As the Lucene similarity that is used to fetch the most relevant n-grammed terms is not the same as the edit distance strategy used to calculate the best matching spell-checked word from the hits that Lucene found, one usually has to retrieve a couple of numSug's in order to get the true best match.

I.e. if numSug == 1, don't count on that suggestion being the best one.
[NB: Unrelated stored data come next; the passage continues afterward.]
/-- A piece's read is issued. -/
def State.askPiece (s : State) (id k : Nat) : State :=
  match SMap.find? s.ops id with
  | none => s
  | some o => match o.pieces[k]? with
    | none => s
    | some p =>
      if p.asked then s
      else
        let go (r : Reach) (va : DWord) : State := match r with
          | .at_ t => (s.opIssue id k o (.read p.n) t va).modPiece id k (fun p => { p with asked := true })
          | .fail d => s.opAddress id k o va d
          | .wait kind => s.opWalk id o va kind
        match p.src with
        | .given => s.modPiece id k (fun p => { p with asked := true })
        | .mem va => go (s.reach o va .read) va
        | .peer q va => go (s.reachPeer o q va .read) va
/-- Two destinations in memory share a byte. -/
def Sink.overlaps (a : Sink) (n : Nat) (b : Sink) (m : Nat) : Bool :=
  match a, b with
  | .mem x, .mem y => decide (x.toNat < y.toNat + m) && decide (y.toNat < x.toNat + n)
  | _, _ => false
/-- A piece has been written. -/
def Op.landed (o : Op) (p : Piece) : Bool := p.put && !o.waiting.contains p.id
/-- A piece may be written: its data are there; the rows of a bulk copy are copied in order (R76), and so are the lanes of a
line request that overlap (R75); what lands last, a release, has nothing of its key outstanding, and what the release covers
has taken effect (R84, R89, 18 R302, R307; 13 R246). -/
def State.mayPut (s : State) (o : Op) (k : Nat) (p : Piece) : Bool :=
  !p.put && p.data.isSome && p.dst != .keep &&
    (match o.kind with
      | .bulk .. => o.pieces.all (fun q => decide (p.key ≤ q.key) || o.landed q)
      | .lane .. => (o.pieces.take k).all (fun q => o.landed q || !q.dst.overlaps (q.n + q.pad) p.dst (p.n + p.pad))
      | _ => true) &&
    (!p.last || (!o.failed && !o.barred && s.allDone o.release &&
      o.pieces.all (fun q => q.key != p.key || q.last || o.landed q)))
/-- A piece's write is issued. -/
def State.putPiece (s : State) (id k : Nat) : State :=
  match SMap.find? s.ops id with
  | none => s
  | some o => match o.pieces[k]? with
    | none => s
    | some p =>
      if !s.mayPut o k p then s
      else
        let (d, b) := match p.data with
          | some (d, b) => (d ++ List.replicate p.pad 0, b ++ clean p.pad)
          | none => ([], [])
        let mark (n : Nat) (t : State) : State := t.modPiece id k (fun p => { p with put := true, id := n })
        let go (r : Reach) (va : DWord) (op : ReqOp) : State := match r with
          | .at_ t => mark s.nextId (s.opIssue id k o op t va)
          | .fail d => s.opAddress id k o va d
          | .wait kind => s.opWalk id o va kind
        match p.dst with
        | .keep => s
        | .mem va => go (s.reach o va .write) va (.write d b)
        | .peer q va => go (s.reachPeer o q va .write) va (.write d b)
        | .red q va ty => go (s.reachPeer o q va .write) va (.red ty d b)
        | .count q va => go (s.reachPeer o q va .write) va (.atomic .add true 1 0 0)
        | .team h off => mark s.nextId (s.opDeliver id k o h (some (off, d, b)) 0)
        | .peerTeam q h off =>
          if q = s.peerid then mark s.nextId (s.opDeliver id k o h (some (off, d, b)) 0)
          else mark s.nextId (s.opIssue id k o (.spad h d b) (.peer q off) (BitVec.ofNat 64 off))
        | .arrive q h bar =>
          if q = s.peerid then mark s.nextId (s.opDeliver id k o h none bar)
          else mark s.nextId (s.opIssue id k o (.arrive h bar) (.peer q 0) 0)
/-- Everything kept has been read: the pieces that follow take its place. -/
def State.turn (s : State) (id : Nat) : State :=
  s.modOp id (fun o =>
    if o.pieces.all (fun p => p.dst == .keep && p.data.isSome) then { o with pieces := o.second } else o)
/-- The local ranges of an operation that reads and writes at issue: elements and residuals (18 R304). -/
def OpKind.residuals : OpKind → List (Nat × Nat)
  | .red mod ls => if mod.rs then ls.map (fun l => (l.loc.toNat, 2 * l.size)) else []
  | _ => []
/-- The residuals of an operation have been written. -/
def Op.residualsDone (o : Op) : Bool :=
  o.pieces.all (fun p => p.dst != .keep && match p.dst with
    | .mem _ => o.landed p
    | _ => true)
/-- An earlier word of the group has yet to write residuals in a range that an operation reads: it adds back what that word
dropped (18 R304). -/
def State.residualsDue (s : State) (id : Nat) (o : Op) : Bool :=
  s.ops.any (fun e => decide (e.1 < id) && e.2.grp == o.grp && !e.2.residualsDone && e.2.kind.residuals.any (fun a =>
    o.kind.residuals.any (fun b => decide (a.1 < b.1 + b.2) && decide (b.1 < a.1 + a.2))))
/-- A piece may be written although its operation has not started: a residual (18 R304). -/
def Piece.early (p : Piece) : Bool :=
  match p.dst with
  | .mem _ => true
  | _ => false
/-- What an operation can do at this moment: its reads and writes leave once it has started; reads and residuals of a word that
makes them at issue leave before that (18 R304). -/
def State.pump (s : State) (id : Nat) : State :=
  match SMap.find? s.ops id with
  | none => s
  | some o =>
    if (!o.started && !o.kind.readsAtIssue) || s.residualsDue id o then s
    else
      let s := (List.range o.pieces.length).foldl (fun s k => s.askPiece id k) s
      let s := s.turn id
      match SMap.find? s.ops id with
      | none => s
      | some o => (List.range o.pieces.length).foldl (fun s k =>
          if o.started || (o.pieces[k]?).any Piece.early then s.putPiece id k else s) s

/-! ## Starting and completing (R78 to R84) -/

/-- The tiles of a record among a range that are not VALID, those STALE being recomputed now (02 R58). -/
def State.warm (s : State) (fn handle first count : Nat) : State × List Nat :=
  match s.derivs.find? (fun d => d.handle == handle) with
  | none => (s, [])
  | some d =>
    let ts := (List.range (min (first + count) d.tiles - first)).map (first + ·)
    let s' := ts.foldl (fun s t => if (s.tileState handle t).isNone then s.startRecompute handle t fn else s) s
    (s', ts.filter (fun t => s.tileState handle t != some .valid))
/-- An operation starts: a matrix operation joins its engine's order (18 R291), DV.WARM starts its recomputes, every
other lays out its pieces. -/
def State.startOp (s : State) (id : Nat) : State :=
  match SMap.find? s.ops id with
  | none => s
  | some o =>
    if o.kind.onM then
      (s.modOp id (fun o => { o with started := true })).setCore o.core
        { s.core o.core with mxOrder := (s.core o.core).mxOrder ++ [id] }
    else match o.kind with
      | .warm h first count =>
        let (s, left) := s.warm o.fn h first count
        s.modOp id (fun o => { o with started := true, left := left })
      | k =>
        (s.modOp id (fun o => { o with
          started := true
          pieces := if k.readsAtIssue then o.pieces else o.first s.peerid })).pump id
/-- An operation that waits for no trigger and nothing earlier; a stamp or an arrival has what it covers as a release behind
it (13 R246). -/
def State.mayStart (s : State) (o : Op) : Bool :=
  !o.started && o.trig.isNone && s.allDone o.covers && (!o.kind.covering || s.allDone o.release)
/-- The operations whose trigger fell with the last completion start in the same step, in the order in which they were queued
(R81). -/
def State.startFreed (s : State) (ids : List Nat) : State :=
  ids.foldl (fun s i => match SMap.find? s.ops i with
    | some o => if !o.kind.covering && s.mayStart o then s.startOp i else s
    | none => s) s
/-- An operation completes: COUNT falls, and what waited for it to be 0 starts. -/
def State.complete (s : State) (id st : Nat) : State :=
  let t := s.completeOp id st
  t.startFreed ((s.ops.filter (fun e => e.2.trig.isSome && match SMap.find? t.ops e.1 with
    | some o => o.trig.isNone
    | none => false)).map (·.1))
/-- An operation has done everything. -/
def Op.finished (o : Op) : Bool :=
  o.started && !o.kind.onM && o.waiting.isEmpty && o.left.isEmpty &&
    o.pieces.all (fun p => p.put || (p.dst == .keep && p.data.isSome))
/-- An operation that has done everything completes (R83). -/
def State.settle (s : State) (id : Nat) : State :=
  match SMap.find? s.ops id with
  | none => s
  | some o => if o.finished then s.complete id 0 else s
/-- The reads that leave at issue, where the operation has any (18 R304). -/
def State.readAtIssue (s : State) (id : Nat) : State :=
  match SMap.find? s.ops id with
  | none => s
  | some o =>
    if o.kind.readsAtIssue then (s.modOp id (fun o => { o with pieces := o.first s.peerid })).pump id else s
/-- An operation of the path's word, started at once where nothing holds it (R81). -/
def View.launchOp (x : View) (kind : OpKind) (tag : Nat) (trig : Option Nat) (lanes : Lanes) (after : List Nat) : View :=
  let id := x.s.nextId
  let y := x.queueOp kind tag trig lanes after
  let y := { y with s := y.s.readAtIssue id }
  match SMap.find? y.s.ops id with
  | none => y
  | some o => if !kind.covering && y.s.mayStart o then { y with s := y.s.startOp id } else y

/-- TRIGGER_START: a queued operation that waits for no trigger any more starts once what it must follow has completed. -/
def execTriggerStart (id : Nat) (s : State) : Host.Outcome State Fault Refusal :=
  .next (match SMap.find? s.ops id with
  | none => s
  | some o => if !o.kind.covering && s.mayStart o then s.startOp id else s)
/-- COPY_COMPLETE: every byte has taken effect; COUNT of the tag falls. -/
def execCopyComplete (id : Nat) (s : State) : Host.Outcome State Fault Refusal := .next (s.settle id)
/-- A request whose engine has nothing else to serve is served at once. -/
def State.serveNow (s : State) (id : Nat) : State :=
  match SMap.find? s.reqs id with
  | none => s
  | some r =>
    if r.atEngine && s.reqs.all (fun e => e.1 == id || !e.2.atEngine || e.2.source != r.source || e.2.value.isSome || e.2.served != 0) then
      s.serve id r
    else s
/-- A request that may take effect at once does. -/
def State.performNow (s : State) (id : Nat) : State :=
  let s := s.serveNow id
  match SMap.find? s.reqs id with
  | none => s
  | some r => match r.op with
    | .write d b =>
      let held := match r.tgt with
        | .dev pa => s.writesHeld pa d.length
        | .spad _ _ _ => false
        | _ => true
      if s.mayPerform id r && !held then s.performWrite id r d b else s
    | op => if op.modifies && s.mayPerform id r && !s.atomicHeld r then s.performAtomic id r else s
/-- STAMP_WRITE: every covered operation has completed, and the stamp is written as a release (R84); for a stamp that
an operation carries, everything it follows has landed. A stamp that covers a cancelled or failed operation is never
written; its operation ends with status CANCELLED (DEDUCED, log 21). A write that cannot take effect in this step, since its
translation or its owner makes it wait, is made later, and COPY_COMPLETE then ends the operation. -/
def execStampWrite (id : Nat) (s : State) : Host.Outcome State Fault Refusal :=
  .next (match SMap.find? s.ops id with
  | none => s
  | some o => match o.kind with
    | .stamp .. =>
      if o.started then s.pump id
      else if !s.mayStart o then s
      else if o.barred then s.complete id 3
      else
        let s := s.startOp id
        let ws := match SMap.find? s.ops id with
          | some o => o.waiting
          | none => []
        (ws.foldl (fun s w => s.performNow w) s).settle id
    | _ => s.pump id)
Thus, you should set this value to at least 5 for a good suggestion.

Parameters:
word - the word you want a spell check done on
numSug - the number of suggested words
Returns:
String[]
Throws:
IOException - if the underlying index throws an IOException
AlreadyClosedException - if the Spellchecker is already closed
See Also:
suggestSimilar(String, int, org.apache.lucene.index.IndexReader, String, boolean, float)

suggestSimilar

public String[] suggestSimilar(String word,
                               int numSug,
                               float accuracy)
                        throws IOException
Suggest similar words.

As the Lucene similarity that is used to fetch the most relevant n-grammed terms is not the same as the edit distance strategy used to calculate the best matching spell-checked word from the hits that Lucene found, one usually has to retrieve a couple of numSug's in order to get the true best match.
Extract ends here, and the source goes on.